The membrane-embedded portion of ATP synthase containing a c-ring, whose rotation is driven by the dissipation of the proton gradient and drives conformational change in the F1 component

c-Ring Rotation

Neg charged Glut (or Asp) on each C subunit grabs an H+, creating glutamic acid/ aspartic acid, which is more hydrophobic, so it moves away from the a subunit towards the IMM, causing the entire c rotor to rotate; this rotation causes an H+ to be able to exit and another proton to enter the rotor

Binding Change Mechanism

rotation of the γ stalk forces the three β subunits of F1 to cycle through Loose (L) (takes up ADP + Pi), Tight (T) (phosphorylates ADP to ATP), and Open (O) (releases ATP) states, synthesizing one ATP per cycle.
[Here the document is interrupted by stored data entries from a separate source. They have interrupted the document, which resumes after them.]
-- ==== Sys2Proof/Laws/State.lean ====
section
/-! SUPPORT. What each named operation leaves of each field of the state: one lemma for each field and each operation. -/

namespace Sys2Proof.Machine

variable (s : State)

@[simp] theorem State.setReg_pending (a : Nat) (w : Word) : (s.setReg a w).pending = s.pending := (rfl)
@[simp] theorem State.setReg_staged (a : Nat) (w : Word) : (s.setReg a w).staged = s.staged := (rfl)
@[simp] theorem State.setReg_recs (a : Nat) (w : Word) : (s.setReg a w).recs = s.recs := (rfl)
@[simp] theorem State.setReg_stagedRecs (a : Nat) (w : Word) : (s.setReg a w).stagedRecs = s.stagedRecs := (rfl)
@[simp] theorem State.setReg_stagedLog (a : Nat) (w : Word) : (s.setReg a w).stagedLog = s.stagedLog := (rfl)
@[simp] theorem State.setReg_latches (a : Nat) (w : Word) : (s.setReg a w).latches = s.latches := (rfl)
@[simp] theorem State.setReg_resp (a : Nat) (w : Word) : (s.setReg a w).resp = s.resp := (rfl)
@[simp] theorem State.setReg_freeIx (a : Nat) (w : Word) : (s.setReg a w).freeIx = s.freeIx := (rfl)
@[simp] theorem State.setReg_hostMem (a : Nat) (w : Word) : (s.setReg a w).hostMem = s.hostMem := (rfl)
@[simp] theorem State.setReg_cnt (a : Nat) (w : Word) : (s.setReg a w).cnt = s.cnt := (rfl)
@[simp] theorem State.setReg_chain (a : Nat) (w : Word) : (s.setReg a w).chain = s.chain := (rfl)
@[simp] theorem State.setReg_evq (a : Nat) (w : Word) : (s.setReg a w).evq = s.evq := (rfl)
@[simp] theorem State.setReg_mbx (a : Nat) (w : Word) : (s.setReg a w).mbx = s.mbx := (rfl)
@[simp] theorem State.setReg_qp (a : Nat) (w : Word) : (s.setReg a w).qp = s.qp := (rfl)
@[simp] theorem State.setReg_snap (a : Nat) (w : Word) : (s.setReg a w).snap = s.snap := (rfl)
@[simp] theorem State.setReg_rig (a : Nat) (w : Word) : (s.setReg a w).rig = s.rig := (rfl)
@[simp] theorem State.setReg_sup (a : Nat) (w : Word) : (s.setReg a w).sup = s.sup := (rfl)
@[simp] theorem State.setReg_tim (a : Nat) (w : Word) : (s.setReg a w).tim = s.tim := (rfl)
@[simp] theorem State.setReg_mem (a : Nat) (w : Word) : (s.setReg a w).mem = s.mem := (rfl)
@[simp] theorem State.setReg_ds (a : Nat) (w : Word) : (s.setReg a w).ds = s.ds := (rfl)
@[simp] theorem State.setReg_us (a : Nat) (w : Word) : (s.setReg a w).us = s.us := (rfl)
@[simp] theorem State.setReg_disc (a : Nat) (w : Word) : (s.setReg a w).disc = s.disc := (rfl)
@[simp] theorem State.setReg_onu (a : Nat) (w : Word) : (s.setReg a w).onu = s.onu := (rfl)
@[simp] theorem State.setReg_hal (a : Nat) (w : Word) : (s.setReg a w).hal = s.hal := (rfl)
@[simp] theorem State.setReg_prevRegs (a : Nat) (w : Word) : (s.setReg a w).prevRegs = s.prevRegs := (rfl)
@[simp] theorem State.setReg_prevRecs (a : Nat) (w : Word) : (s.setReg a w).prevRecs = s.prevRecs := (rfl)
@[simp] theorem State.setReg_prs (a : Nat) (w : Word) : (s.setReg a w).prs = s.prs := (rfl)
@[simp] theorem State.setReg_fwd (a : Nat) (w : Word) : (s.setReg a w).fwd = s.fwd := (rfl)
@[simp] theorem State.setReg_toParse (a : Nat) (w : Word) : (s.setReg a w).toParse = s.toParse := (rfl)
@[simp] theorem State.setReg_parsed (a : Nat) (w : Word) : (s.setReg a w).parsed = s.parsed := (rfl)
@[simp] theorem State.setReg_rxq (a : Nat) (w : Word) : (s.setReg a w).rxq = s.rxq := (rfl)
@[simp] theorem State.setReg_pktNo (a : Nat) (w : Word) : (s.setReg a w).pktNo = s.pktNo := (rfl)
@[simp] theorem State.setReg_mate (a : Nat) (w : Word) : (s.setReg a w).mate = s.mate := (rfl)
@[simp] theorem State.setReg_lanes (a : Nat) (w : Word) : (s.setReg a w).lanes = s.lanes := (rfl)
@[simp] theorem State.setReg_shr (a : Nat) (w : Word) : (s.setReg a w).shr = s.shr := (rfl)
@[simp] theorem State.setReg_fab (a : Nat) (w : Word) : (s.setReg a w).fab = s.fab := (rfl)
@[simp] theorem State.setReg_sht (a : Nat) (w : Word) : (s.setReg a w).sht = s.sht := (rfl)
@[simp] theorem State.setReg_fw (a : Nat) (w : Word) : (s.setReg a w).fw = s.fw := (rfl)
@[simp] theorem State.setReg_out (a : Nat) (w : Word) : (s.setReg a w).out = s.out := (rfl)

@[simp] theorem State.setReg_released_at (a : Nat) (w : Word) (x : Nat) : (s.setReg a w).released x = s.released x := (rfl)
pH vs [H+] and coupling of e- transport and ATP synthesis

Ions can’t move freely across IMM to prevent gradient disruption; at low pH, [H+] is high (IMS)
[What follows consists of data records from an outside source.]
-- ==== Sys2Proof/Laws/Reg.lean ====
section
/-! SUPPORT. Laws of registers and fields: what a register or a field reads after another was written. -/

namespace Sys2Proof.Machine

theorem State.reg_setReg (s : State) (a b : Nat) (w : Word) : (s.setReg a w).reg b = if b = a then w else s.reg b := by
  unfold State.reg State.setReg
  by_cases h : b = a
  · subst h; simp
  · simp [h, Tbl.find_put_other]

@[simp] theorem State.reg_setReg_same (s : State) (a : Nat) (w : Word) : (s.setReg a w).reg a = w := by
  simp [State.reg_setReg]

theorem State.reg_setReg_other (s : State) {a b : Nat} (w : Word) (h : b ≠ a) : (s.setReg a w).reg b = s.reg b := by
  simp [State.reg_setReg, h]

/-- The three parts of a word around a field. -/
theorem setBits_toNat (w : Word) (lo wd v : Nat) (h : lo + wd ≤ 32) :
    (setBits w lo wd v).toNat = w.toNat % 2 ^ lo + (v % 2 ^ wd) * 2 ^ lo + w.toNat / 2 ^ (lo + wd) * 2 ^ (lo + wd) := by
  have hw : w.toNat < 2 ^ 32 := w.isLt
  have ha : w.toNat % 2 ^ lo < 2 ^ lo := Nat.mod_lt _ (by positivity)
  have hb : v % 2 ^ wd + 1 ≤ 2 ^ wd := Nat.mod_lt _ (by positivity)
  have h1 : (v % 2 ^ wd + 1) * 2 ^ lo ≤ 2 ^ wd * 2 ^ lo := Nat.mul_le_mul_right _ hb
  have hc : w.toNat / 2 ^ (lo + wd) + 1 ≤ 2 ^ (32 - (lo + wd)) := by
    apply Nat.div_lt_of_lt_mul
    rw [← pow_add, Nat.add_sub_cancel' h]
    exact hw
  have h2 := Nat.mul_le_mul_right (2 ^ (lo + wd)) hc
  rw [← pow_add, Nat.sub_add_cancel h] at h2
  have h3 : 2 ^ (lo + wd) = 2 ^ wd * 2 ^ lo := by rw [pow_add, mul_comm]
  unfold setBits
  rw [BitVec.toNat_ofNat, Nat.mod_eq_of_lt]
  rw [add_mul] at h1 h2
  omega

@[simp] theorem getBits_setBits_same (w : Word) (lo wd v : Nat) (h : lo + wd ≤ 32) :
    getBits (setBits w lo wd v) lo wd = v % 2 ^ wd := by
  unfold getBits
  rw [setBits_toNat w lo wd v h]
  have e : w.toNat % 2 ^ lo + v % 2 ^ wd * 2 ^ lo + w.toNat / 2 ^ (lo + wd) * 2 ^ (lo + wd)
      = w.toNat % 2 ^ lo + 2 ^ lo * (v % 2 ^ wd + 2 ^ wd * (w.toNat / 2 ^ (lo + wd))) := by rw [pow_add]; ring
  rw [e, Nat.add_mul_div_left _ _ (by positivity), Nat.div_eq_of_lt (Nat.mod_lt _ (by positivity)), Nat.zero_add,
    Nat.add_mul_mod_self_left, Nat.mod_mod]

/-- A field apart from the one written reads as before. -/
theorem getBits_setBits_other (w : Word) {lo wd lo' wd' : Nat} (v : Nat) (h : lo + wd ≤ 32) (d : lo' + wd' ≤ lo ∨ lo + wd ≤ lo') :
    getBits (setBits w lo wd v) lo' wd' = getBits w lo' wd' := by
  unfold getBits
  rw [setBits_toNat w lo wd v h]
  rcases d with d | d
  · have key : ∀ x : Nat, x / 2 ^ lo' % 2 ^ wd' = x % 2 ^ (lo' + wd') / 2 ^ lo' := fun x => by
      rw [pow_add, Nat.mod_mul_right_div_self]
    rw [key, key]
    congr 1
    obtain ⟨k, rfl⟩ := Nat.exists_eq_add_of_le d
    have e : w.toNat % 2 ^ (lo' + wd' + k) + v % 2 ^ wd * 2 ^ (lo' + wd' + k)
        + w.toNat / 2 ^ (lo' + wd' + k + wd) * 2 ^ (lo' + wd' + k + wd)
        = w.toNat % 2 ^ (lo' + wd' + k)
          + 2 ^ (lo' + wd') * (2 ^ k * (v % 2 ^ wd) + w.toNat / 2 ^ (lo' + wd' + k + wd) * 2 ^ (k + wd)) := by
      rw [show lo' + wd' + k + wd = lo' + wd' + (k + wd) by ring, pow_add 2 (lo' + wd') (k + wd), pow_add 2 (lo' + wd') k]; ring
    rw [e, Nat.add_mul_mod_self_left, Nat.mod_mod_of_dvd _ (pow_dvd_pow 2 (by omega))]
  · obtain ⟨k, rfl⟩ := Nat.exists_eq_add_of_le d
    congr 1
    have hlt : w.toNat % 2 ^ lo + v % 2 ^ wd * 2 ^ lo < 2 ^ (lo + wd) := by
      have ha : w.toNat % 2 ^ lo < 2 ^ lo := Nat.mod_lt _ (by positivity)
      have hb : v % 2 ^ wd + 1 ≤ 2 ^ wd := Nat.mod_lt _ (by positivity)
      have h1 := Nat.mul_le_mul_right (2 ^ lo) hb
      have h3 : 2 ^ (lo + wd) = 2 ^ wd * 2 ^ lo := by rw [pow_add, mul_comm]
      rw [add_mul] at h1
      omega
    rw [pow_add 2 (lo + wd) k, ← Nat.div_div_eq_div_mul, ← Nat.div_div_eq_div_mul, Nat.add_mul_div_right _ _ (by positivity),
      Nat.div_eq_of_lt hlt, Nat.zero_add]

@[simp] theorem State.fld_setFld_same (s : State) (f : Fld) (v : Nat) (h : f.lo + f.width ≤ 32) :
    (s.setFld f v).fld f = v % 2 ^ f.width := by
  simp [State.fld, State.setFld, h]

/-- A field of another register, or another field of the same, reads as before. -/
theorem State.fld_setFld_other (s : State) {f g : Fld} (v : Nat) (h : f.lo + f.width ≤ 32)
    (d : g.addr ≠ f.addr ∨ g.lo + g.width ≤ f.lo ∨ f.lo + f.width ≤ g.lo) : (s.setFld f v).fld g = s.fld g := by
  unfold State.fld State.setFld
  by_cases e : g.addr = f.addr
  · rw [e, State.reg_setReg_same]
    exact getBits_setBits_other _ v h (by tauto)
  · rw [State.reg_setReg_other _ _ e]

theorem State.reg_setFld_other (s : State) {f : Fld} {a : Nat} (v : Nat) (h : a ≠ f.addr) : (s.setFld f v).reg a = s.reg a := by
  unfold State.setFld
  exact State.reg_setReg_other _ _ h

/-! The same laws over the table of registers alone: they pass through an update of any other part of the state. -/

/-- The field that a table of registers gives. -/
def Regs.fld (r : Table Word) (f : Fld) : Nat := getBits (Tbl.find r f.addr (RegMap.reset f.addr)) f.lo f.width

/-- A table of registers with a field set. -/
def Regs.set (r : Table Word) (f : Fld) (v : Nat) : Table Word :=
  Tbl.put r f.addr (RegMap.reset f.addr) (setBits (Tbl.find r f.addr (RegMap.reset f.addr)) f.lo f.width v)

theorem State.fld_regs (s : State) (f : Fld) : s.fld f = Regs.fld s.regs f := (rfl)

theorem State.setFld_regs (s : State) (f : Fld) (v : Nat) : (s.setFld f v).regs = Regs.set s.regs f v := (rfl)

theorem Regs.fld_set_same (r : Table Word) (f : Fld) (v : Nat) (h : f.lo + f.width ≤ 32) : Regs.fld (Regs.set r f v) f = v % 2 ^ f.width := by
  simp [Regs.fld, Regs.set, h]

theorem Regs.fld_set_other (r : Table Word) {f g : Fld} (v : Nat) (h : f.lo + f.width ≤ 32)
    (d : g.addr ≠ f.addr ∨ g.lo + g.width ≤ f.lo ∨ f.lo + f.width ≤ g.lo) : Regs.fld (Regs.set r f v) g = Regs.fld r g := by
  unfold Regs.fld Regs.set
  by_cases e : g.addr = f.addr
  · rw [e, Tbl.find_put_same]
    exact getBits_setBits_other _ v h (by tauto)
  · rw [Tbl.find_put_other _ _ _ _ e]

theorem State.fld_lt (s : State) (f : Fld) : s.fld f < 2 ^ f.width := Nat.mod_lt _ (by positivity)

end Sys2Proof.Machine
end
reduction-oxidation (redox) reactions

involve the transfer of e-s from one atom/ molecule to another

oxidation

loss of electrons; causes an increase in oxidation state

reduction

gain of electrons; causes a decrease in oxidation state

oxidation state calculation

1. each bond between C and H = decrease by 1

2. each bond between C and a more electroneg. element = increase by 1

cellular respiration

in the matrix, food molecules are oxidized into ATP, NADH, and FADH2; in the IMS, movement of e-s and H+ gradient is formed via the ETC; then ATP synthesis

oxidized vs reduced molecules

oxidized (e- accepting) = NAD+, FAD; reduced (e- donors/ carriers) = NADH, FADH2

Electron Transport System

Contains 4 complexes: e-s enter at 1 (NADH → NAD) and 2 (FADH2 → FAD); e-s are shuttled via CoQ (from 1 and 2 to 3) and Cyt c (from 3 to 4); then e-s transferred to terminal e- acceptor (O2), which is reduced to H2O; each successive complex has a higher e- affinity than the previous

oxidative phosphorylation

H+s in IMS → matrix via ATPase; harnesses (via ETS and H+ gradient) energy released by oxidation of organic molecules to drive ADP → ATP

ADP control of ATPase

F1 is unable to change without ADP binding, so H+ no longer passes and F0 rotor stops moving. This causes H+ in IMS to build up at first; eventually, e= transport stops, causing increases in [NADH] and [FADH2], so [NAD+] and [FAD] decreases; CAC then slows, causing food metabolism to slow

DNP

protonophore that pokes holes in the IMM, allowing H+ to flow freely, dissipating the H+ gradient; ETC will continue d/t the lack of H+ build-up, but energy is lost as heat, uncoupling oxidative phosphorylation from ATP synthesis.